Сейчас было все с точностью наоборот.
Гермиона решила не думать об этом, а сосредоточиться на баллах. Друзья заверили, что это больше никого не заботит, но она не могла просто взять и отступиться — просто не могла. В основном, потому что хотела обнулить счёт… но уже для него. Она больше не хотела быть его должницей — не было никаких оснований оставаться в нужде. Оставаться нуждающейся, сама не зная в чём… кажется, дело было уже не в баллах.

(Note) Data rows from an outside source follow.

-- ==== Sys2Proof/Machine/Schedule.lean ====
section
/-! DEFINITION. Who moves next (00_scope.md R13, 20_memory.md R81, 70_reset_and_hazards.md R297): the next turn and the instruction it
decodes to, and the host's pseudo-instructions (30_encoding.md R114). -/

namespace Sys2Proof.Machine

/-- What the next step is. -/
inductive Event where
  | run (i : Instr)
  /-- the next read of the host's loop -/
  | poll (p : Poll)
  | resetInput
  | powerOn
  /-- no turn is left and no engine is busy: the block waits for host transactions (R281) -/
  | wait
deriving DecidableEq, Repr

/-- What a turn is in a state: the host's transaction decoded (R130), a POLL's next read, an engine's step, or a reset. -/
def eventOf (s : State) : Turn → Event
  | .host t => .run (decodeTxn s.ctx t)
  | .poll p => .poll p
  | .lzw => .run .lzwStep
  | .ds => .run .dsCellStep
  | .resetInput => .resetInput
  | .powerOn => .powerOn

/-- With no turn left the busy engine goes on, so a busy engine always takes its next step in the end (R297). -/
def idleEvent (s : State) : Event :=
  if s.status.lzwBusy then .run .lzwStep
  else if s.status.dsBusy then .run .dsCellStep
  else .wait

/-- The next event, and the state in which its turn is used up. -/
def nextEvent (s : State) : Event × State :=
  match s.turns with
  | [] => (idleEvent s, s)
  | t :: ts => (eventOf s t, { s with turns := ts })

/-- A CTRL word laid out as the 32-bit little-endian aperture carries it, as the host's next transaction. -/
def State.withCommand (w : Nat) (s : State) : State :=
  { s with turns := .host (ctrlWrite (BitVec.ofNat 32 w)) :: s.turns }

/-! ## Host pseudo-instructions -/

/-- `CMD <mnemonic>` (R114). -/
def cmdTxns (w : Word) : List Txn := [ctrlWrite w]

/-- `FILL <region>+<k>, b0, b1, ...` (R114). -/
def fillTxns (b : Buf) : Nat → List Byte → List Txn
  | _, [] => []
  | k, x :: xs => .wr (BitVec.ofNat 32 (b.base + k)) 1 (x.setWidth 32) :: fillTxns b (k + 1) xs

/-- `DUMP <region>+<k>, <n>` (R114). -/
def dumpTxns (b : Buf) : Nat → Nat → List Txn
  | _, 0 => []
  | k, n + 1 => .rd (BitVec.ofNat 32 (b.base + k)) 1 :: dumpTxns b (k + 1) n

/-- What `POLL <off>, <mask>, <value>` repeats: `RD32 <off>` (R114). -/
def pollTxn (off : Word) : Txn := .rd off 4

/-- Whether a POLL ends on a value read: `(rdata & mask) == value` (R114). -/
def pollDone (mask value rdata : Word) : Bool := rdata &&& mask == value

/-- The turn an agent takes. -/
def Agent.turn : Agent → Turn
  | .lzw => .lzw
  | .ds => .ds
  | .resetInput => .resetInput
  | .powerOn => .powerOn

/-- A read did not end the loop: the other agents' turns of this round, then the next read, before whatever else the host does.
With no round left in `between` a busy engine takes one step, so the loop starves no engine (R297); with no engine busy the host
reads again (log 13). -/
def State.repeatPoll (p : Poll) (s : State) : State :=
  { s with turns :=
      match p.between with
      | agents :: more => agents.map Agent.turn ++ .poll { p with between := more } :: s.turns
      | [] =>
        if s.status.lzwBusy then .lzw :: .poll p :: s.turns
        else if s.status.dsBusy then .ds :: .poll p :: s.turns
        else .poll p :: s.turns }

/-- `repeat RD32 <off> until (rdata & mask) == value` (R114), after one read: the loop ends on the value read, or goes on. -/
def pollOn (p : Poll) : Host.Outcome State Fault Refusal → Host.Outcome State Fault Refusal
  | .next t => if t.rdata.any (pollDone p.mask p.value) then .next t else .next (t.repeatPoll p)
  | .fault f => .fault f
  | .refused r => .refused r

/-- `WAITIDLE`: `POLL REG.STATUS, 0x3, 0x0` (R114). -/
def waitIdle (between : List (List Agent)) : Poll :=
  { off := 0x14#32, mask := 0x3#32, value := 0x0#32, between := between }

/-- `WAITIDLE` ends on a value read of STATUS (R114). -/
def waitIdleDone (rdata : Word) : Bool := pollDone (waitIdle []).mask (waitIdle []).value rdata

/-- The pseudo-instructions of R114; the two loops come with who moves between their reads (log 13). -/
inductive Pseudo where
  | cmd (w : Word)
  | poll (off mask value : Word) (between : List (List Agent))
  | waitIdle (between : List (List Agent))
  | fill (b : Buf) (k : Nat) (xs : List Byte)
  | dump (b : Buf) (k n : Nat)
deriving DecidableEq, Repr

/-- The host turns a pseudo-instruction stands for (R114). -/
def Pseudo.turns : Pseudo → List Turn
  | .cmd w => (cmdTxns w).map .host
  | .poll off mask value between => [.poll { off := off, mask := mask, value := value, between := between }]
  | .waitIdle between => [.poll (Machine.waitIdle between)]
  | .fill b k xs => (fillTxns b k xs).map .host
  | .dump b k n => (dumpTxns b k n).map .host

end Sys2Proof.Machine
end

Наблюдая, как на глазах мрачнеет её настроение, Гермиона поняла, что если продолжит в том же духе, то снова расплачется. Ей все ещё было плохо… она чувствовала себя плохой. Возможно, если бы она просто пошла и извинилась перед ним… а потом вернулась обратно… Может, этого было бы достаточно — и для неё, и для него. В ушах во всю гремели предупреждающие колокола, но она была так пьяна, что разрешила себе их проигнорировать.

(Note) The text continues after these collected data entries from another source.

/-- R188: INVALID stops the run with INVALID_CODE and records the code and where it began. -/
def Obligations.InvalidStopsTheRun : Prop :=
  ∀ (s : State) (c : Code),
    (s.classOf c = .invalid ↔
      (2 ^ s.lzw.mcs.toNat + 2 ≤ c.toNat ∧
        (s.lzw.next.toNat < c.toNat ∨ (c.toNat = s.lzw.next.toNat ∧ s.lzw.prevv = false)))) ∧
    (s.Inv → s.status.lzwBusy = true → CodeLeft s → s.classOf c = .invalid →
      ∃ t, exec (.invalid c) s = .next t ∧
        t = { s with
          status := { s.status with lzwBusy := false, lzwDone := true, lzwStop := .invalidCode, short := false }
          lzw := { s.lzw with bitpos := t.lzw.bitpos, errCode := c, errBitpos := s.lzw.bitpos } } ∧
        t.lzw.bitpos.toNat = s.lzw.bitpos.toNat + s.lzw.width.toNat)

/-! ## The LZW engine -/

/-- R189: `emit` writes the sequence to PIX, cut at the expected count, and touches nothing but PIX bytes and OUT_COUNT. -/
def Obligations.EmitIsCutAtTheExpectedCount : Prop :=
  ∀ (q : List Byte) (s : State), s.lzw.outCount.toNat ≤ s.lzw.expect.toNat →
    Emitted s (s.emit q) q ∧
    s.emit q = { s with lzw := { s.lzw with outCount := (s.emit q).lzw.outCount }, mem := (s.emit q).mem }

/-- R190 to R192 (with R43 and R52): what `add_entry` stores and makes the new code denote, that the entries and the sequences of
the members stay, and that nothing is added to a full dictionary. -/
def Obligations.AddedEntryDenotesItsSequence : Prop :=
  ∀ (s : State) (p : Code) (x : Byte), s.LzwRun → inDict s.lzw.mcs s.lzw.next.toNat p.toNat →
    (s.lzw.next.toNat < dictCodes →
      ∃ q t e, s.seq p = some q ∧ s.addEntry p x = some t ∧
        t.seq (BitVec.ofNat 12 s.lzw.next.toNat) = some (q ++ [x]) ∧
        Memory.get? s.lzw.next.toNat t.dict = some e ∧ e.prefixCode = p ∧ e.suffix = x ∧
        e.first = q.headD 0#8 ∧ e.len.toNat = q.length + 1 ∧
        (∀ d, d ≠ s.lzw.next.toNat → Memory.get? d t.dict = Memory.get? d s.dict) ∧
        (∀ d : Code, inDict s.lzw.mcs s.lzw.next.toNat d.toNat → t.seq d = s.seq d) ∧
        t.lzw.next.toNat = s.lzw.next.toNat + 1 ∧
        t.lzw.width.toNat =
          (if s.lzw.next.toNat + 1 ≥ 2 ^ s.lzw.width.toNat ∧ s.lzw.width.toNat < 12 then s.lzw.width.toNat + 1
           else s.lzw.width.toNat) ∧
        t = { s with dict := t.dict, lzw := { s.lzw with next := t.lzw.next, width := t.lzw.width } }) ∧
    (s.lzw.next.toNat = dictCodes → s.addEntry p x = some s)

/-- R52, R53: during a run every member denotes a sequence; FIRST and LEN are its first index and its length; an added entry is at
most `c - CLEAR` long, and no sequence is longer than 4091. -/
def Obligations.MembersDenoteBoundedSequences : Prop :=
  ∀ (s : State) (c : Code), s.LzwRun → inDict s.lzw.mcs s.lzw.next.toNat c.toNat →
    ∃ q, s.seq c = some q ∧ s.firstOf c = some (q.headD 0#8) ∧ s.lenOf c = some q.length ∧ 1 ≤ q.length ∧
      (clearCode s.lzw.mcs + 2 ≤ c.toNat → q.length ≤ c.toNat - clearCode s.lzw.mcs) ∧ q.length ≤ 4091

/-- R181, R182, R257: the count test comes first, then exhaustion; both read no code. An idle engine takes no step (R268). -/
def Obligations.LzwStepStopsInOrder : Prop :=
  ∀ s : State,
    (s.status.lzwBusy = true → s.lzw.expect.toNat ≤ s.lzw.outCount.toNat →
      exec .lzwStep s = .next { s with
        status := { s.status with lzwBusy := false, lzwDone := true, lzwStop := .countReached, short := false } }) ∧
    (s.status.lzwBusy = true → s.lzw.outCount.toNat < s.lzw.expect.toNat → ¬ CodeLeft s →
      exec .lzwStep s = .next { s with
        status := { s.status with lzwBusy := false, lzwDone := true, lzwStop := .exhausted, short := true } }) ∧
    (s.status.lzwBusy = false → exec .lzwStep s = .next s)

/-- R180, R183: an enabled step with a code left reads exactly one code: it completes, LZW_BITPOS moves past the code, and the
engine goes on unless the code is END or INVALID. -/
def Obligations.LzwStepReadsOneCode : Prop :=
  ∀ s : State, s.Inv → s.status.lzwBusy = true → s.lzw.outCount.toNat < s.lzw.expect.toNat → CodeLeft s →
    ∃ t, exec .lzwStep s = .next t ∧
      t.lzw.bitpos.toNat = s.lzw.bitpos.toNat + s.lzw.width.toNat ∧ 3 ≤ s.lzw.width.toNat ∧
      (t.status.lzwBusy = false ↔ (s.classOf s.fetchCode = .endCode ∨ s.classOf s.fetchCode = .invalid)) ∧
      t = { s with status := t.status, lzw := t.lzw, dict := t.dict, mem := t.mem } ∧
      t.lzw.mcs = s.lzw.mcs ∧ t.lzw.inLen = s.lzw.inLen ∧ t.lzw.expect = s.lzw.expect

/-- R194: a step of an LZW run stops the run or moves LZW_BITPOS on by WIDTH, at least 3; LZW_BITPOS stays within the stream; so a
run left to itself stops within `(8 * IN_LEN) // 3 + 1` steps, whatever IN holds. -/
def Obligations.LzwRunTerminates : Prop :=
  ∀ s : State, s.Inv → s.status.lzwBusy = true →
    s.lzw.bitpos.toNat ≤ 8 * s.lzw.inLen.toNat ∧
    (∃ u, exec .lzwStep s = .next u ∧
      (u.status.lzwBusy = false ∨
        (u.lzw.bitpos.toNat = s.lzw.bitpos.toNat + s.lzw.width.toNat ∧ 3 ≤ s.lzw.width.toNat))) ∧
    (s.turns = [] →
      ∃ (k : Nat) (t : State), k ≤ (8 * s.lzw.inLen.toNat) / 3 + 1 ∧ Host.Core.run Sys2Proof.core k s = .next t ∧
        t.status.lzwBusy = false ∧ t.status.lzwDone = true ∧ t.status.lzwStop ≠ .none)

Неуклюже стянув с себя одежду, она переоделась в шелковую сорочку — сознание, наполненное похотью и алкоголем, сочло это наилучшим нарядом для извинений. Но затем она всё-таки достала из шкафа и завернулась в самый толстый халат, который был у неё в гардеробе. Проскользнув в столь же неуместные хлипкие тапочки, она вышла.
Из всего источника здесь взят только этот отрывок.